Gat seeing me bleed. Asking me questions. Dressing my wounds.
I don’t remember much else.
I can see Mirren’s hand, her chipped gold nail polish, holding a jug of gas for the motorboats.
Mummy, her face tight, asking, “The black pearls?”
Johnny’s feet, running down the stairs from Clairmont to the boathouse.
Granddad, holding on to a tree, his face lit by the glow of a bonfire.
And all four of us Liars, laughing so hard we felt dizzy and sick. But what was so funny?

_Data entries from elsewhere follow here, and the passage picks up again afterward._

theorem State.only_closeStep2 (s : State) (n : StreamId) (r : CloseReason) : State.Only n s (s.closeStep2 n r) := by
  unfold State.closeStep2
  dsimp only
  split
  · exact (s.only_modPage_same n _ rfl).trans (State.only_modStream_same _ n _ rfl rfl rfl)
  · exact (s.only_beginPageClose n r _ _).trans (State.only_modStream_same _ n _ rfl rfl rfl)
  · exact (s.only_modStream_same n _ rfl rfl rfl).trans (State.only_closeStep3 _ n)

theorem State.only_beginClosing (s : State) (n : StreamId) (r : CloseReason) :
    State.Only n s (s.beginClosing n r) := by
  unfold State.beginClosing
  dsimp only
  split
  · exact s.only_modStream_same n _ rfl rfl rfl
  · exact (s.only_modStream_same n _ rfl rfl rfl).trans (State.only_closeStep2 _ n r)

theorem State.only_testDrained (s : State) (n : StreamId) : State.Only n s (s.testDrained n) := by
  unfold State.testDrained
  dsimp only
  split
  · exact s.only_beginClosing n .close
  · exact .refl n s

theorem State.only_laneDone (s : State) (n : StreamId) : State.Only n s (s.laneDone n) := by
  unfold State.laneDone
  split
  · split
    · exact s.only_closeStep2 n _
    all_goals exact .refl n s
  · exact .refl n s

theorem State.only_closeNow (s : State) (n : StreamId) (r : CloseReason) : State.Only n s (s.closeNow n r) :=
  (((((s.only_flushWindow n).trans (State.only_flushQueue _ n)).beside (State.beside_cancel _ n _)).beside
    (State.beside_cancel _ n _)).trans (State.only_changeState _ n _)).trans (State.only_beginClosing _ n r)

end Sys2Proof.Machine
end

section
/-! SUPPORT. The commands that change nothing of any stream, and the invariants of the part: what a property must be kept
by, so that every step keeps it. -/

namespace Sys2Proof.Machine

open Sys2Proof

/-! ### The commands beside the streams -/

/-- The outcome is a change beside the streams, after which the stop sequence may go on. -/
def State.staysBeside (s : State) (o : Host.Outcome State Fault Refusal) : Prop :=
  ∃ u, s.Beside u ∧ (o = .next u ∨ o = .next u.advanceStop)

theorem State.Beside.next {s u : State} (h : s.Beside u) : s.staysBeside (.next u) := ⟨u, h, .inl rfl⟩

theorem State.Beside.advance {s u : State} (h : s.Beside u) : s.staysBeside (.next u.advanceStop) := ⟨u, h, .inr rfl⟩

theorem State.staysBeside_self (s : State) : s.staysBeside (.next s) := (State.Beside.refl s).next

/-! The links. -/

theorem State.linkFrame_idleInHunt (s : State) (l : LinkId) : State.LinkFrame l s (s.idleInHunt l) := by
  unfold State.idleInHunt
  split
  · exact s.linkFrame_enterUp l
  · exact s.linkFrame_setRx l _

theorem State.linkFrame_setViolationRun (s : State) (l : LinkId) (k : Nat) :
    State.LinkFrame l s (s.setViolationRun l k) := s.linkFrame_setRx l _

theorem State.linkFrame_frameOutside (s : State) (l : LinkId) : State.LinkFrame l s (s.frameOutside l) :=
  s.linkFrame_setRx l _

theorem State.linkFrame_beginFrame (s : State) (l : LinkId) : State.LinkFrame l s (s.beginFrame l) :=
  s.linkFrame_setRx l _

theorem State.linkFrame_idleInUp (s : State) (l : LinkId) : State.LinkFrame l s (s.idleInUp l) := by
  have h := s.linkFrame_setViolationRun l 0
  unfold State.idleInUp
  dsimp only
  split
  · exact h
  · exact (h.trans (State.linkFrame_formatError _ l)).trans (State.linkFrame_frameOutside _ l)
  · exact h.trans (State.linkFrame_frameOutside _ l)

theorem State.linkFrame_startInUp (s : State) (l : LinkId) : State.LinkFrame l s (s.startInUp l) := by
  have h := s.linkFrame_setViolationRun l 0
  unfold State.startInUp
  dsimp only
  split
  · exact h.trans (State.linkFrame_beginFrame _ l)
  · exact h.trans (State.linkFrame_beginFrame _ l)
  · exact (h.trans (State.linkFrame_formatError _ l)).trans (State.linkFrame_beginFrame _ l)

theorem State.linkFrame_dataInUp (s : State) (l : LinkId) (b : Byte) : State.LinkFrame l s (s.dataInUp l b) := by
  have h := s.linkFrame_setViolationRun l 0
  unfold State.dataInUp
  split
  · exact s.linkFrame_violation l
  · exact h.trans (State.linkFrame_appendByte _ l b)
  · exact h
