-- ==== Sys2Proof/Config.lean ====
section
/-!
DEFINITION. The parameters a DMUX is built with (00_scope.md R7), and the free values (log entries 3, 5, 6).
"every parameter of R7 is fixed when the model is instantiated, never changed by an operation": a
configuration is a constant field of the state, and every statement holds for every configuration.
-/

namespace Sys2Proof

/-- Which multiplexer variant is built (00_scope.md R7, `VARIANT`). -/
inductive Variant where
  | sync
  | async
  deriving DecidableEq, Repr

/-- A serial bit order (10_state.md R19 `ORDER`, 00_scope.md R7 `DISP_ORDER`). -/
inductive BitOrder where
  | msb
  | lsb
  deriving DecidableEq, Repr

/-- What `DISP_VALUE` does with `decimals > 4` (00_scope.md R7, `DECIMALS_POLICY`). -/
inductive DecimalsPolicy where
  | reject
  | clamp
  deriving DecidableEq, Repr

/-- Where a model takes its ticks from: "either free `TMR_TICK` events or `CLK` events, not both"
(60_exceptions.md R156, 30_encoding.md R68; log entry 12). -/
inductive TickSource where
  /-- `TMR_TICK`, a free event of the environment: a model at the event level (R155) -/
  | event
  /-- `CLK`, one system clock: a model at the cycle level (R156) -/
  | clock
  deriving DecidableEq, Repr

/-- The build parameters of 00_scope.md R7, and the model's choice of R156. `SCALE_FN` is an argument of the front
end (log entry 17). -/
structure Config where
  /-- `VARIANT` -/
  variant : Variant
  /-- `SEG_TABLE`, bits 7..1 of each of the ten entries; bit 0 of every entry is clear by construction -/
  segments : Vector (BitVec 7) 10
  /-- `DISP_ORDER` -/
  dispOrder : BitOrder
  /-- `SCALED_WIDTH`: the width of `scaled` in bits (log entry 16) -/
  scaledWidth : Nat
  /-- `ATOMIC_UPDATE` -/
  atomicUpdate : Bool
  /-- `BW_LIMIT`: `none`, or the number of unsuccessful polls allowed -/
  bwLimit : Option Nat
  /-- `TIMER_PERIOD` - 1, the largest value of `TCNT`; so `TIMER_PERIOD` is at least 1 by construction -/
  timerLast : Nat
  /-- `F_SYS`, in clocks per second; no state transition depends on it (60_exceptions.md R164) -/
  fSys : Nat
  /-- `SER_MAY_STALL`: read by the fairness premise of Safety.lean only (log entry 15) -/
  serMayStall : Bool
  /-- `DECIMALS_POLICY` -/
  decimalsPolicy : DecimalsPolicy
  /-- whether ticks are `TMR_TICK` events or come from `CLK` (log entry 12) -/
  tickSource : TickSource
  deriving DecidableEq, Repr

/-- The OPEN parameter `SEG_TABLE`, bits 7..1 of entry `d` (00_scope.md R7, 92_eei_decisions.md D15): a value of
which nothing is known (log entry 3). -/
opaque Config.openSegments : Nat → BitVec 7

/-- The OPEN parameter `TIMER_PERIOD`, less 1 (00_scope.md R7, D25; log entry 3). -/
opaque Config.openTimerLast : Nat

/-- The OPEN parameter `F_SYS` (00_scope.md R7, D25; log entry 3). -/
opaque Config.openFSys : Nat

/-- The free values of a byte register that the spec leaves unspecified after `RESET`
(93_implementation_defined.md U5, U6; log entry 5): draw number `n`. -/
opaque Config.freeByte : Nat → Byte

/-- The free value of the bit the external register takes in clock mode (0,1)
(42_serial.md R124, 93_implementation_defined.md U8; log entry 6): draw number `n`. -/
opaque Config.freeBit : Nat → Bool

/-- The configuration of the reset state: the defaults of 00_scope.md R7, the OPEN parameters left open (log
entry 3), and ticks as free events (log entry 12). -/
def Config.initial : Config where
  variant := .async
  segments := Vector.ofFn fun d => Config.openSegments d.val
  dispOrder := .msb
  scaledWidth := 16
  atomicUpdate := false
  bwLimit := none
  timerLast := Config.openTimerLast
  fSys := Config.openFSys
  serMayStall := false
  decimalsPolicy := .reject
  tickSource := .event

/-- `TIMER_PERIOD`: timer counts per tick, at least 1 (00_scope.md R7). -/
def Config.timerPeriod (c : Config) : Nat := c.timerLast + 1

end Sys2Proof
end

What was it and where were we?
I do not know.
I used to ask Mummy when I didn’t remember the rest of summer fifteen. My forgetfulness frightened me. I’d suggest stopping my meds, or trying new meds, or seeing a different physician. I’d beg to know what I’d forgotten. Then one day in late fall—the fall I spent undergoing tests for death-sentence illnesses—Mummy began to cry. “You ask me over and over. You never remember what I say.”
“I’m sorry.”
She poured herself a glass of wine as she talked. “You began asking me the day you woke in the hospital. ‘What happened? What happened?’ I told you the truth, Cadence, I always did, and you’d repeat it back to me. But
the next day you’d ask again.”
“I’m sorry,” I said again.
“You still ask me almost every day.”
It is true, I have no memory of my accident. I don’t remember what happened before and after. I don’t remember my doctor’s visits. I knew they must have happened, because of course they happened—and here I am with a diagnosis and medications—but nearly all my medical treatment is a blank.
I looked at Mummy. At her infuriatingly concerned face, her leaking eyes, the tipsy slackness of her mouth. “You have to stop asking,” she said. “The doctors think it’s better if you remember on your own, anyway.”
I made her tell me one last time, and I wrote down her answers so I could look back at them when I wanted to. That’s why I can tell you about the night-swimming accident, the rocks, the hypothermia, respiratory difficulty, and the unconfirmed traumatic brain injury.
I never asked her anything again. There’s a lot I don’t understand, but this way she stays pretty sober.
19
DAD PLANS TO take me to Australia and New Zealand for the whole of summer seventeen.
I don’t want to go.
I want to return to Beechwood. I want to see Mirren and lie in the sun, planning our futures. I want to argue with Johnny and go snorkeling and make ice cream. I want to build bonfires on the shore of the tiny beach. I want to pile in the hammock on the Clairmont porch and be the Liars once again, if it’s possible.
I want to remember my accident.
I want to know why Gat disappeared. I don’t know why he wasn’t with me, swimming. I don’t know why I went to the tiny beach alone. Why I swam in my underwear and left no clothes on the sand. And why he bailed when I got hurt.
I wonder if he loved me. I wonder if he loved Raquel.
Dad and I are supposed to leave for Australia in five days.
I should never have agreed to go.
I make myself wretched, sobbing. I tell Mummy I don’t need to see the world. I need to see family. I miss Granddad.
No.
I’ll be sick if I travel to Australia. My headaches will explode, I shouldn’t get on a plane. I shouldn’t eat strange food. I shouldn’t be jet-lagged. What if we lose my medication?